Task: Restate word for word the lines that begin the listing and end with the line holding "unfold Transmit.cancelEvents".

### Data provided ###

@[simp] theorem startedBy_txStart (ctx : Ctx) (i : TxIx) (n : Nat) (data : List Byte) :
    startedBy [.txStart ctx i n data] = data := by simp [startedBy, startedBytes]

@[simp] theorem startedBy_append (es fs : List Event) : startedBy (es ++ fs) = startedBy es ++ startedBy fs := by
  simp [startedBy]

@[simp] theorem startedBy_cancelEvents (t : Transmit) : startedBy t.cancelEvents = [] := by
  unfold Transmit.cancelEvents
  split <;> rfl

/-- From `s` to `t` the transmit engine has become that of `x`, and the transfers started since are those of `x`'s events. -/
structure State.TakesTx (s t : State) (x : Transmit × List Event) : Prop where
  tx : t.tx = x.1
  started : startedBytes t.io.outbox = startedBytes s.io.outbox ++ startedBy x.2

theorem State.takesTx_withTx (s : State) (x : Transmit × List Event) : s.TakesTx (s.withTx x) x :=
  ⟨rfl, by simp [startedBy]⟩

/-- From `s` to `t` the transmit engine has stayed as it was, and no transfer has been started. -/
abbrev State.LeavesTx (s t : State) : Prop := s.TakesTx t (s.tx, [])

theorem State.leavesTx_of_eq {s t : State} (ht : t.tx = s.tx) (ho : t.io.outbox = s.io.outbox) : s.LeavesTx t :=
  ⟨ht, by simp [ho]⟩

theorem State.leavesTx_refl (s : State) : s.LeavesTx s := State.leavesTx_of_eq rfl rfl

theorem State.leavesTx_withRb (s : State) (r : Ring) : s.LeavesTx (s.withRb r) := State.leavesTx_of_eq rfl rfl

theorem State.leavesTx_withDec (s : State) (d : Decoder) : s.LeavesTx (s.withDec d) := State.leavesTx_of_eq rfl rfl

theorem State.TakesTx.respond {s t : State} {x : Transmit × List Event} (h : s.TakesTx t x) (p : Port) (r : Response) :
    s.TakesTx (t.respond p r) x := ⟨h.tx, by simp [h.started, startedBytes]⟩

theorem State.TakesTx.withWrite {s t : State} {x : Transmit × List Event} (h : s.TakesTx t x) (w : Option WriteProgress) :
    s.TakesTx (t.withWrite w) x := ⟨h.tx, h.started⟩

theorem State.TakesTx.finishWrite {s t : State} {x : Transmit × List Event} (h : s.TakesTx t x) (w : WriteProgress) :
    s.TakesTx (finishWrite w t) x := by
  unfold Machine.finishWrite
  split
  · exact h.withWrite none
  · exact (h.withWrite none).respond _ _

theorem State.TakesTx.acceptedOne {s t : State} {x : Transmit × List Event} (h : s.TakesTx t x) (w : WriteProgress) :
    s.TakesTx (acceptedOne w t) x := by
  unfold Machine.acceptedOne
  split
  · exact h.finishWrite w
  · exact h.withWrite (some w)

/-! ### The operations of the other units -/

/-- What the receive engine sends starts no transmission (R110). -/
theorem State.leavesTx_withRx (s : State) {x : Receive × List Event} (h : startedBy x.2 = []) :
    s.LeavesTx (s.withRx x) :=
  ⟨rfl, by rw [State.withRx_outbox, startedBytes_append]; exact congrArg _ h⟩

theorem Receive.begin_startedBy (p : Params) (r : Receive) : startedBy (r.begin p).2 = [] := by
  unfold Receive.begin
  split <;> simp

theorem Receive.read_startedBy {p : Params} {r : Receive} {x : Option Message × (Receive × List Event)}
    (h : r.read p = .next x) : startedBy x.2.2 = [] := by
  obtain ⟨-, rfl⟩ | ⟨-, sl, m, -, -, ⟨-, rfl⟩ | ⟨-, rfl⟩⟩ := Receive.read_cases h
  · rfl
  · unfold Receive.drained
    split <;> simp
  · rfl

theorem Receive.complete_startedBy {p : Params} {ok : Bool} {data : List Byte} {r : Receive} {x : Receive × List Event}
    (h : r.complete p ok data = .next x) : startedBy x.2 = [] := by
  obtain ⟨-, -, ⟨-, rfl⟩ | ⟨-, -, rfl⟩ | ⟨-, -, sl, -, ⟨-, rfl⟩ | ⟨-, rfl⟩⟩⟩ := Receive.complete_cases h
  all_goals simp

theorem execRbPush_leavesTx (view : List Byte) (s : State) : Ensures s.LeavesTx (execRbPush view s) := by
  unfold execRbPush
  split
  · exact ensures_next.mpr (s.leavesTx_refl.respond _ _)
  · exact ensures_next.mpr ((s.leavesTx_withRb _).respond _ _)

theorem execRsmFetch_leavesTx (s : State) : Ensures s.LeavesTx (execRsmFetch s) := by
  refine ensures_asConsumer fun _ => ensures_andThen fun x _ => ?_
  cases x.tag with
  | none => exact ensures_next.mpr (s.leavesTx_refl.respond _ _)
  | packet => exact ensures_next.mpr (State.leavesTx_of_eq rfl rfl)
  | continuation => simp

###

Exercise result:
@[simp] theorem startedBy_txStart (ctx : Ctx) (i : TxIx) (n : Nat) (data : List Byte) :
    startedBy [.txStart ctx i n data] = data := by simp [startedBy, startedBytes]

@[simp] theorem startedBy_append (es fs : List Event) : startedBy (es ++ fs) = startedBy es ++ startedBy fs := by
  simp [startedBy]

@[simp] theorem startedBy_cancelEvents (t : Transmit) : startedBy t.cancelEvents = [] := by
  unfold Transmit.cancelEvents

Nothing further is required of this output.